In this blogpost, together, we: - Read and understand about Label Smoothing from Rethinking the Inception Architecture for Computer Vision research paper - Look at why we need Label Smoothing? - Re-implement Label Smoothing in Microsoft Excel step by step - Compare the results from our MS Excel implementation with `Fastai`

/`PyTorch`

versions of Label Smoothing

**Why are we using Microsoft Excel?**

It’s a valid question you might ask and I wasn’t a big fan of MS Excel either until I saw this video by Jeremy Howard about Cross Entropy Loss. In the video Jeremy explains Cross Entropy Loss using Microsoft Excel. It clicked and I understood it very well even with the fancy math in the cross entropy loss formula.

And that is my hope here too! In this blogpost I hope that together we can see past the math and get the intuition for **Label Smoothing** and then later be able to implement it in a language/framework of our choice.

So, let’s get started!

## 2 Why do we need Label Smoothing?

Let’s consider we are faced with a multi-class image classification problem. Someone presents to us five images with labels -

Image Name | Label |
---|---|

img-1.jpg | Dog |

img-2.jpg | Cat |

img-3.jpg | Horse |

img-4.jpg | Bear |

img-5.jpg | Kangaroo |

As humans, we will quickly be able to assign labels to the image just by looking at them, for example we know that `img-1.jpg`

is that of a dog, `img-2.jpg`

is a cat and so on.

Let’s one-hot encode the labels, so our labels get updated to:

Image Name | is_dog | is_cat | is_horse | is_bear | is_kroo |
---|---|---|---|---|---|

img-1.jpg | 1 | 0 | 0 | 0 | 0 |

img-2.jpg | 0 | 1 | 0 | 0 | 0 |

img-3.jpg | 0 | 0 | 1 | 0 | 0 |

img-4.jpg | 0 | 0 | 0 | 1 | 0 |

img-5.jpg | 0 | 0 | 0 | 0 | 1 |

Let’s imagine that we used the above set of 5 images and the labels and trained a deep learning model which in it’s early stages learns to predict a set of logits for each class like so:

Image Name | is_dog | is_cat | is_horse | is_bear | is_kroo |
---|---|---|---|---|---|

img-1.jpg | 4.7 | -2.5 | 0.6 | 1.2 | 0.4 |

img-2.jpg | -1.2 | 2.4 | 2.6 | -0.6 | 2.34 |

img-3.jpg | -2.4 | 1.2 | 1.1 | 0.8 | 1.2 |

img-4.jpg | 1.2 | 0.2 | 0.8 | 1.9 | -0.6 |

img-5.jpg | -0.9 | -0.1 | -0.2 | -0.5 | 1.6 |

This is pretty standard - right?

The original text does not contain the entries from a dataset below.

-- ==== Sys2Proof/Syntax.lean ====
section
/-! DEFINITION. The commands of the engine, one constructor per row of spec/opcode_table.json
(spec/30_encoding.md R92). Every operand is implicit (R91), so no constructor carries one. -/

namespace Sys2Proof

/-- The engine's only instructions: the commands a host writes to CMD (R90, R92). -/
inductive Instr where
  /-- NOP (R160). -/
  | nop
  /-- CFG (R162). -/
  | cfg
  /-- GEN (R140). -/
  | gen
  /-- GENINC (R141). -/
  | geninc
  /-- XOR (R150). -/
  | xor
  /-- QR (R112). -/
  | qr
  /-- CLR (R164). -/
  | clr
  /-- CLRERR (R166). -/
  | clrerr
deriving DecidableEq, Repr

end Sys2Proof
end

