-- ==== Sys2Proof/Machine/Ops.lean ====
section
/-! DEFINITION. The operations the commands and accesses share: recording an error, the engine's only form of exception
(spec/60_exceptions.md R201, R204), the issue check of every command (R202), and answering a read (spec/20_memory.md
R65). The engine has no trap, so there is no saved state, no handler and no return from one (R201, R206). -/

namespace Sys2Proof.Machine

open Sys2Proof

/-- set_err(code): ERR keeps the first error since the last CLRERR or reset (R204). -/
def setErr (c : ErrCode) (s : State) : State :=
  { s with err := if s.err = .none then c else s.err }

/-- raise Error(code): record the code and end the command or write with no other effect (R17, R201). -/
def raiseError (c : ErrCode) (s : State) : Result := .next (setErr c s)

/-- The first issue check of R202, common to every write to CMD: BUSY is raised before anything else is looked at. -/
def issueChecked (s : State) (body : State → Result) : Result :=
  if s.busy then raiseError .busy s else body s

/-- What an illegal command word does once BUSY is ruled out: it raises ILLEGAL_CMD (R94, R202). -/
def issueIllegal (s : State) : Result := issueChecked s (raiseError .illegalCmd)

/-- Answer a host read with the word v. -/
def answer (v : Word) (s : State) : State := { s with replies := v :: s.replies }

/-- Answer a host read with Draw(), a free word; the next draw is another one (R17). -/
def answerDraw (s : State) : State :=
  { s with replies := Config.draw s.draws :: s.replies, draws := s.draws + 1 }

/-- The register is a destination of the command that is pending while STATUS.BUSY = 1 (R65). -/
def isInFlight (r : Reg) (s : State) : Bool :=
  s.busy && (match s.pend with
    | some op => isDestination op r
    | none => false)

/-- RegRead (R65): the register's value, or a draw where the pending command is about to write it. -/
def readReg (r : Reg) (s : State) : State :=
  if isInFlight r s then answerDraw s else answer (regValue r s) s

/-- RegWrite to ROUNDS or KEY[i] (R66). -/
def writeLockable (r : Reg) (v : Word) (s : State) : Result :=
  if s.busy then raiseError .busy s
  else if s.locked then raiseError .locked s
  else .next (setReg r v s)

/-- RegWrite to POS_LO, POS_HI, NONCE_LO, NONCE_HI, LEN, Q[i] or DIN[i] (R68). -/
def writeOperand (r : Reg) (v : Word) (s : State) : Result :=
  if s.busy then raiseError .busy s else .next (setReg r v s)

end Sys2Proof.Machine
end

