-- ==== Sys2Proof/Machine/BlockGenerator.lean ====
section
/-! DEFINITION. The block generator and serializer, and the commands GEN and GENINC (spec/41_block_generator.md R120 to
R142). -/

namespace Sys2Proof.Machine

open Sys2Proof

/-- SIGMA[0..3], row 0 of the initial matrix (R120, D13). -/
def sigma : Vector Word 4 := #v[0x61707865, 0x3320646e, 0x79622d32, 0x6b206574]

/-- init(K, pos, nonce) (R121). -/
def initMatrix (k : Vector Word 8) (pos nonce : DWord) : Matrix :=
  #v[sigma[0], sigma[1], sigma[2], sigma[3],
     k[0], k[1], k[2], k[3],
     k[4], k[5], k[6], k[7],
     lowWord pos, highWord pos, lowWord nonce, highWord nonce]

/-- One quarter round of the four matrix positions i0, i1, i2, i3, which are a, b, c, d (R122, R123, D12). -/
def qrAt (i0 i1 i2 i3 : Fin 16) (m : Matrix) : Matrix :=
  let r := qrf m[i0] m[i1] m[i2] m[i3]
  (((m.set i0 r.1).set i1 r.2.1).set i2 r.2.2.1).set i3 r.2.2.2

/-- The quarter round of column c (R122). -/
def colQr (m : Matrix) (c : Fin 4) : Matrix :=
  qrAt (Fin.ofNat 16 c) (Fin.ofNat 16 (4 + c)) (Fin.ofNat 16 (8 + c)) (Fin.ofNat 16 (12 + c)) m

/-- The quarter round of diagonal j: row r at column (j + r) mod 4 (R123). -/
def diagQr (m : Matrix) (j : Fin 4) : Matrix :=
  qrAt (Fin.ofNat 16 j) (Fin.ofNat 16 (4 + (j + 1) % 4)) (Fin.ofNat 16 (8 + (j + 2) % 4))
    (Fin.ofNat 16 (12 + (j + 3) % 4)) m

/-- The column pass (R122). -/
def colPass (m : Matrix) : Matrix := [0, 1, 2, 3].foldl colQr m

/-- The diagonal pass (R123). -/
def diagPass (m : Matrix) : Matrix := [0, 1, 2, 3].foldl diagQr m

/-- DR, the double-round: the column pass first, then the diagonal pass (R125). -/
def doubleRound (m : Matrix) : Matrix := diagPass (colPass m)

/-- perm(S, n): n double-rounds, with no feed-forward (R127, R128). -/
def perm (m : Matrix) : Nat → Matrix
  | 0 => m
  | n + 1 => perm (doubleRound m) n

/-- ser(S), the 64-byte serialization: row-major, little-endian per word (R63, R130). -/
def ser (m : Matrix) : Vector Byte 64 := Vector.ofFn fun j => bufByte m j

/-- Block64(K, n, pos, nonce) (R132). -/
def block64 (k : Vector Word 8) (n : Nat) (pos nonce : DWord) : Vector Byte 64 := ser (perm (initMatrix k pos nonce) n)

/-- Block(K, n, pos, nonce), the keystream block: bytes 0 to 31 of Block64 (R131, R132, D10). -/
def block (k : Vector Word 8) (n : Nat) (pos nonce : DWord) : Vector Byte 32 :=
  Vector.ofFn fun j => (block64 k n pos nonce)[j.val]'(by omega)

/-- The issue part that GEN and GENINC share (R140, R141). -/
def issueGenerate (op : LongOp) (s : State) : Result :=
  issueChecked s fun s =>
    if s.locked then .next (beginLong op { s with ksv := false }) else raiseError .notConfigured s

/-- The completion part that GEN and GENINC share once POS stands: S <- init, S <- perm, KS <- S, KSV <- 1, and the end
of the command (R140, R141). -/
def generate (s : State) : State :=
  let m := perm (initMatrix s.key s.pos s.nonce) s.roundCount
  endLong { s with mat := m, ks := m, ksv := true }

/-- POS <- POS + 1, modulo 2^64, both halves written (R141, R142). -/
def advancePos (s : State) : State :=
  let p := s.pos + 1
  { s with posLo := lowWord p, posHi := highWord p }

/-- GEN, the issue part (R140). -/
def execGen (s : State) : Result := issueGenerate .gen s

/-- GEN, the completion part (R140). -/
def completeGen (s : State) : State := generate s

/-- GENINC, the issue part (R141). -/
def execGeninc (s : State) : Result := issueGenerate .geninc s

/-- GENINC, the completion part (R141). -/
def completeGeninc (s : State) : State := generate (advancePos s)

end Sys2Proof.Machine
end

This is what we do when we’re training an image classifier anyway. We pass a list of images and labels, make the model predict something, then calculate the cross-entropy loss and backpropogate to update the model’s parameters. And we keep doing this until the model learns to assign the correct labels to the corresponding images. So what’s the problem?

**Here’s the important part:**

For the cross-Entropy loss to really be at a minimum, each logit corresponding to the correct class needs to be **significantly higher** than the rest. That is, for example for row-1, `img-1.jpg`

the logit of 4.7 corresponding to `is_dog`

needs to be significantly higher than the rest. This is also the case for all the other rows.

A mathematical proof is presented here by Lei Mao where he explains why minimizing cross entropy loss is equivalent to do maximum likelihood estimation.

This case where, in order to minimise the cross-entropy loss, the logits corresponding to the true label need to be significantly higher than the rest can actually cause two problems.

From the paper, > This, however, can cause two problems. First, it may result in over-fitting: if the model learns to assign full probability to the ground- truth label for each training example, it is not guaranteed to generalize. Second, it encourages the differences between the largest logit and all others to become large, and this, combined with the bounded gradient `∂ℓ/∂z,k`

, reduces the ability of the model to adapt.

In other words, our model could become overconfident of it’s predictions because to really minimise the loss, our model needs to be very sure of everything that it predicts. This is bad because it is then harder for the model to generalise and easier for it to overfit to the training data. We want the model to generalize and be able to look at other dogs, cats.. images that weren’t part of the training set and still be able to predict them well.

## 3 What is Label Smoothing?

Label Smoothing was first introduced in Rethinking the Inception Architecture for Computer Vision.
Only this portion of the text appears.